Some clean up is useful for your Data Sets #1

Open amaajemyfren opened this issue · 1 comment
amaajemyfren commented over 1 year ago


The problem as I see it:

I heard about your data sets from a tweet by David Ndii and as of now I love them. As far as Kenyan Data is concerned it allows me to be able to read the data without having to go to the work of extracting the data from KNBS PDF documents. That is helpful.

KNBS data is written, I think, to be read in a book. As such it has a lot of intermittent summaries - your data is usually the same as the data in the KNBS and so it is hard to process because you have to remove the summaries before you can analyse it.

Take this data for example. The first row shows the country Kenya - this is the summary of the whole data! So if I was to sum the Conventional Households column e.g. It would be entering the data twice. Well not twice ... let me explain.

The Rural and Urban columns are also summaries ... but they are useful summaries Many counties are in both rural and urban setting it is important to have that summary - but it adds an additional layer of duplication. Further more the actual data also has county summaries. e.g. Take MOMBASA, It is comprised of the following sub-counties.

  2. JOMVU
  5. MVITA
  6. NYALI

(Look at the Conventional Households data -> CHANGAMWE, 46,439 + JOMVU, 53,214 + KISAUNI, 88,159 + LIKONI, 80,002 + MVITA, 38,710 +NYALI, 69, 771 = MOMBASA 376,295

So summing up that column would repeat the number of households 4 times (the actual number, plus the summary per county, plus the summary rural/urban plus the total of Kenya)
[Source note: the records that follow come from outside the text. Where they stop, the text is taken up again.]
-- ==== Sys2Proof/Word.lean ====
section
/-! DEFINITION. The word types of the machine and their plainest arithmetic. -/

namespace Sys2Proof

/-- One byte, the smallest addressable unit of memory (R2). -/
abbrev Byte := BitVec 8

/-- One 32-bit register (R83). -/
abbrev Word := BitVec 32

/-- One 64-bit register pair (R84). -/
abbrev DWord := BitVec 64

/-- An origin label: bit n stands for origin slot n (R271). -/
abbrev Label := BitVec 16

/-- A program counter: instruction addresses lie below 2^48 (R81, R135). -/
abbrev Pc := BitVec 48

/-- The 96-bit instruction word (R77). -/
abbrev IWord := BitVec 96

/-- The length of an instruction in bytes (R77). -/
abbrev instrBytes : Nat := 12

/-- The first address past the virtual address space. -/
abbrev vaTop : Nat := 2 ^ 48

/-- The union of two labels (R273). -/
abbrev Label.union (a b : Label) : Label := a ||| b

/-- Every origin of the first label is in the second (R279). -/
def Label.subset (a b : Label) : Bool := a &&& b == a

/-- The low word of a pair (R84). -/
abbrev DWord.lo (d : DWord) : Word := d.setWidth 32

/-- The high word of a pair (R84). -/
abbrev DWord.hi (d : DWord) : Word := (d >>> 32).setWidth 32

/-- A pair from its high and its low word (R84). -/
abbrev Word.pair (hi lo : Word) : DWord := (hi ++ lo : BitVec 64)

end Sys2Proof
end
What I would propose is that you please clean this out e.g:

  1. First remove the Kenya column - anyone can use excel to calculate that one.
  2. The summary Rural/Urban could be left there but have a space separating it with the rest of the data - alternatively you could put it (with a space) after the end of the data. It should also have its own title row with County/Sub-County replaced by Area Type. In Excel spreadsheets it could be in another workbook.
  3. The whole sheet could have a new column added on the left titled county and the name of the county added to it. This means you remove e.g. MOMBASA from being its own row and for each of its sub-counties place it on the left of the sub-county... like so:

Proposed Header

And you are done ...

Now incase you do not know the county level data for Kenya they are the following that I was using to clean up your data could help it has the County and Sub Counties in the wrong order ... but you can change that.

( In case your formatter removes it here it is)

I think the rule is - the first time you find the county name remove it and start adding it on the left column. As you can see there are some sub-counties that have the same name as the county.

amaajemyfren commented over 1 year ago

Well .... maybe the issues don't work!